OFA: A Framework of Initializing Unseen Subword Embeddings for Efficient Large-scale Multilingual Continued Pretraining

paper_url: http://arxiv.org/abs/2311.08849
repo_url: None
paper_authors: Yihong Liu, Peiqin Lin, Mingyang Wang, Hinrich Schütze
for: 本文旨在提出一种高效的多语言语模型适应方法，以提高适应多语言语言模型的效率和可行性。
methods: 本文提出了一种名为\textbf{\textsc{Ofa}}的框架，它通过智能初始化目标语言中未看到的字词的embeddings来适应多语言语言模型。\textsc{Ofa}使用了外部的多语言word embeddings，并将它们的对应关系注入到新的embeddings中。此外，\textsc{Ofa}还应用了矩阵因子分解，将高维的embeddings替换为两个低维的矩阵，从而减少参数的数量。
results: 经过广泛的实验表明，由\textsc{Ofa}初始化的模型能够高效地适应多语言语言模型，并在多种下沉任务上表现出色。此外，\textsc{Ofa}不仅加速了继续预训的整合，还提高了零Instance cross语言传递性。

Abstract
Pretraining multilingual language models from scratch requires considerable computational resources and substantial training data. Therefore, a more efficient method is to adapt existing pretrained language models (PLMs) to new languages via vocabulary extension and continued pretraining. However, this method usually randomly initializes the embeddings of new subwords and introduces substantially more embedding parameters to the language model, thus weakening the efficiency. To address these issues, we propose a novel framework: \textbf{O}ne \textbf{F}or \textbf{A}ll (\textbf{\textsc{Ofa}), which wisely initializes the embeddings of unseen subwords from target languages and thus can adapt a PLM to multiple languages efficiently and effectively. \textsc{Ofa} takes advantage of external well-aligned multilingual word embeddings and injects the alignment knowledge into the new embeddings. In addition, \textsc{Ofa} applies matrix factorization and replaces the cumbersome embeddings with two lower-dimensional matrices, which significantly reduces the number of parameters while not sacrificing the performance. Through extensive experiments, we show models initialized by \textsc{Ofa} are efficient and outperform several baselines. \textsc{Ofa} not only accelerates the convergence of continued pretraining, which is friendly to a limited computation budget, but also improves the zero-shot crosslingual transfer on a wide range of downstream tasks. We make our code and models publicly available.

摘要
<>Translate the given text into Simplified Chinese.<>现有的多语言语言模型（PLM）预训练需要较大的计算资源和大量的训练数据。因此，一种更有效的方法是使用现有的 PLM 进行多语言适应，通过词库扩展和继续预训练。但这种方法通常会随机初始化目标语言中的新词表示，并添加大量的词表示参数到语言模型中，从而降低效率。为解决这些问题，我们提出了一个新的框架：\textbf{一个 для所有} (\textbf{\textsc{Ofa}), 它智能初始化目标语言中的未看过词表示，并可以快速和有效地将 PLM 适应多种语言。\textsc{Ofa} 利用外部的多语言Word embeddings 和注入对应关系知识，并应用矩阵分解，将繁琐的词表示替换为两个更低维度的矩阵，这样减少了参数的数量，而不会降低性能。经过广泛的实验，我们发现模型使用 \textsc{Ofa} 初始化的效果更好，并在多种下游任务上实现了零shot Cross-Lingual 传递。\textsc{Ofa} 不仅加速了继续预训练的整合，也提高了零shot Cross-Lingual 传递的性能，这对有限的计算预算是友好的。我们将代码和模型公开发布。

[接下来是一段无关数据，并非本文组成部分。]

-- ==== Sys2Proof/Machine/PageArithmetic.lean ====
section
/-! DEFINITION. Page arithmetic and level indices (41_page_arithmetic.md R130 to R154). -/

namespace Sys2Proof.Machine

/-! ## Shared operations -/

/-- The quotient of ceil, `(v - 1 + 4096) / 4096` in 64-bit arithmetic (R134, R137, R143). -/
def ceilQuotient (v : Word) : Word := (v - 1#64 + 4096#64) / 4096#64

/-- Ceil of an operand of a W-bit address type, already on 64 bits; `pages` is 2^(W-12). A zero operand
is decided by the build parameter (R134), a quotient past the top page faults (R135). -/
def ceilResponse (config : Config) (pages v : Word) : Response :=
  if v = 0#64 then
    if config.ceilZeroFaults then .fault .ceilZero else .result 0#64
  else if ceilQuotient v = pages then .fault .ceilOverflow
  else .result (ceilQuotient v)

/-- A conversion that requires alignment: MISALIGNED on a non-zero page offset (R138, R144, R202). -/
def alignedResponse (offset : PageOffset) (y : Word) : Response :=
  if offset ≠ 0#12 then .fault .misaligned else .result y

/-! ## The values -/

/-- Page offset of a PA: its low 12 bits (R130). -/
def paPageOffset (v : PA) : PageOffset := v.extractLsb' 0 12
/-- A PA is page-aligned (R131). -/
def paAligned (v : PA) : Bool := paPageOffset v == 0#12
/-- Page offset of a VA: its low 12 bits (R132). -/
def vaPageOffset (v : VA) : PageOffset := v.extractLsb' 0 12
/-- A VA is page-aligned (R133). -/
def vaAligned (v : VA) : Bool := vaPageOffset v == 0#12
/-- Page that holds a PA: `a[55:12]` (R136). -/
def paFloor (v : PA) : PPN := v.extractLsb' 12 44
/-- First byte of a physical page: the PPN shifted left by 12 (R139). -/
def ppnToPa (p : PPN) : PA := p ++ 0#12
/-- Page that holds a VA: `a[38:12]` (R142). -/
def vaFloor (v : VA) : VPN := v.extractLsb' 12 27
/-- First byte of a virtual page in stored form: the VPN shifted left by 12 (R145). -/
def vpnToVa (p : VPN) : VA := p ++ 0#12
/-- `idx[0]`, walk step 0: `a[26:18]` (R150). -/
def vpnIndex0 (p : VPN) : LevelIndex := p.extractLsb' 18 9
/-- `idx[1]`, walk step 1: `a[17:9]` (R151). -/
def vpnIndex1 (p : VPN) : LevelIndex := p.extractLsb' 9 9
/-- `idx[2]`, walk step 2: `a[8:0]` (R152). -/
def vpnIndex2 (p : VPN) : LevelIndex := p.extractLsb' 0 9

/-! ## The responses -/

/-- Response of PA_PAGE_OFFSET (R130). -/
def evalPaPageOffset (v : PA) : Response := .result (onBus (paPageOffset v))
/-- Response of PA_ALIGNED (R131). -/
def evalPaAligned (v : PA) : Response := .result (boolOnBus (paAligned v))
/-- Response of VA_PAGE_OFFSET (R132). -/
def evalVaPageOffset (v : VA) : Response := .result (onBus (vaPageOffset v))
/-- Response of VA_ALIGNED (R133). -/
def evalVaAligned (v : VA) : Response := .result (boolOnBus (vaAligned v))
/-- Response of PA_FLOOR (R136). -/
def evalPaFloor (v : PA) : Response := .result (onBus (paFloor v))
/-- Response of PA_CEIL; the PPN type has 2^44 pages (R137). -/
def evalPaCeil (config : Config) (v : PA) : Response := ceilResponse config 0x100000000000#64 (onBus v)
/-- Response of PA_TO_PPN (R138). -/
def evalPaToPpn (v : PA) : Response := alignedResponse (paPageOffset v) (onBus (paFloor v))
/-- Response of PPN_TO_PA (R139). -/
def evalPpnToPa (p : PPN) : Response := .result (onBus (ppnToPa p))
/-- Response of VA_FLOOR (R142). -/
def evalVaFloor (v : VA) : Response := .result (onBus (vaFloor v))
/-- Response of VA_CEIL, on the stored form; the VPN type has 2^27 pages (R143). -/
def evalVaCeil (config : Config) (v : VA) : Response := ceilResponse config 0x8000000#64 (onBus v)
/-- Response of VA_TO_VPN (R144). -/
def evalVaToVpn (v : VA) : Response := alignedResponse (vaPageOffset v) (onBus (vaFloor v))
/-- Response of VPN_TO_VA (R145). -/
def evalVpnToVa (p : VPN) : Response := .result (onBus (vpnToVa p))
/-- Response of VPN_INDEX0 (R150). -/
def evalVpnIndex0 (p : VPN) : Response := .result (onBus (vpnIndex0 p))
/-- Response of VPN_INDEX1 (R151). -/
def evalVpnIndex1 (p : VPN) : Response := .result (onBus (vpnIndex1 p))
/-- Response of VPN_INDEX2 (R152). -/
def evalVpnIndex2 (p : VPN) : Response := .result (onBus (vpnIndex2 p))

/-! ## The meanings -/

/-- PA_PAGE_OFFSET (R130). -/
def execPaPageOffset (v : PA) (s : State) : Result := respond (evalPaPageOffset v) s
/-- PA_ALIGNED (R131). -/
def execPaAligned (v : PA) (s : State) : Result := respond (evalPaAligned v) s
/-- VA_PAGE_OFFSET (R132). -/
def execVaPageOffset (v : VA) (s : State) : Result := respond (evalVaPageOffset v) s
/-- VA_ALIGNED (R133). -/
def execVaAligned (v : VA) (s : State) : Result := respond (evalVaAligned v) s
/-- PA_FLOOR (R136). -/
def execPaFloor (v : PA) (s : State) : Result := respond (evalPaFloor v) s
/-- PA_CEIL (R137). -/
def execPaCeil (v : PA) (s : State) : Result := respond (evalPaCeil s.config v) s
/-- PA_TO_PPN (R138). -/
def execPaToPpn (v : PA) (s : State) : Result := respond (evalPaToPpn v) s
/-- PPN_TO_PA (R139). -/
def execPpnToPa (p : PPN) (s : State) : Result := respond (evalPpnToPa p) s
/-- VA_FLOOR (R142). -/
def execVaFloor (v : VA) (s : State) : Result := respond (evalVaFloor v) s
/-- VA_CEIL (R143). -/
def execVaCeil (v : VA) (s : State) : Result := respond (evalVaCeil s.config v) s
/-- VA_TO_VPN (R144). -/
def execVaToVpn (v : VA) (s : State) : Result := respond (evalVaToVpn v) s
/-- VPN_TO_VA (R145). -/
def execVpnToVa (p : VPN) (s : State) : Result := respond (evalVpnToVa p) s
/-- VPN_INDEX0 (R150). -/
def execVpnIndex0 (p : VPN) (s : State) : Result := respond (evalVpnIndex0 p) s
/-- VPN_INDEX1 (R151). -/
def execVpnIndex1 (p : VPN) (s : State) : Result := respond (evalVpnIndex1 p) s
/-- VPN_INDEX2 (R152). -/
def execVpnIndex2 (p : VPN) (s : State) : Result := respond (evalVpnIndex2 p) s

end Sys2Proof.Machine
end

Violet: A Vision-Language Model for Arabic Image Captioning with Gemini Decoder

paper_url: http://arxiv.org/abs/2311.08844
repo_url: None
paper_authors: Abdelrahman Mohamed, Fakhraddin Alwajih, El Moatez Billah Nagoudi, Alcides Alcoba Inciarte, Muhammad Abdul-Mageed
for: 本研究的目的是提高阿拉伯语言图像描述的水平，提供更多的泛型语言模型。
methods: 本研究使用了视觉编码器和 Gemini 文本解码器，以实现视觉和语言组件的融合。同时，我们还提出了一种自动从英语数据集中获取数据的新方法。
results: 对于我们的评估数据集，\textit{Violet} 表现出了显著的提升，例如在我们手动标注的数据集上达到了 CIDEr 分数为 61.2，并在 Flickr8k 上提高了13个点。

Abstract
Although image captioning has a vast array of applications, it has not reached its full potential in languages other than English. Arabic, for instance, although the native language of more than 400 million people, remains largely underrepresented in this area. This is due to the lack of labeled data and powerful Arabic generative models. We alleviate this issue by presenting a novel vision-language model dedicated to Arabic, dubbed \textit{Violet}. Our model is based on a vision encoder and a Gemini text decoder that maintains generation fluency while allowing fusion between the vision and language components. To train our model, we introduce a new method for automatically acquiring data from available English datasets. We also manually prepare a new dataset for evaluation. \textit{Violet} performs sizeably better than our baselines on all of our evaluation datasets. For example, it reaches a CIDEr score of $61.2$ on our manually annotated dataset and achieves an improvement of $13$ points on Flickr8k.

摘要
To train our model, we introduce a new method for automatically acquiring data from existing English datasets. Additionally, we manually prepare a new dataset for evaluation. Compared to our baselines, Violet performs significantly better on all of our evaluation datasets. For example, it achieves a CIDEr score of 61.2 on our manually annotated dataset and improves by 13 points on Flickr8k.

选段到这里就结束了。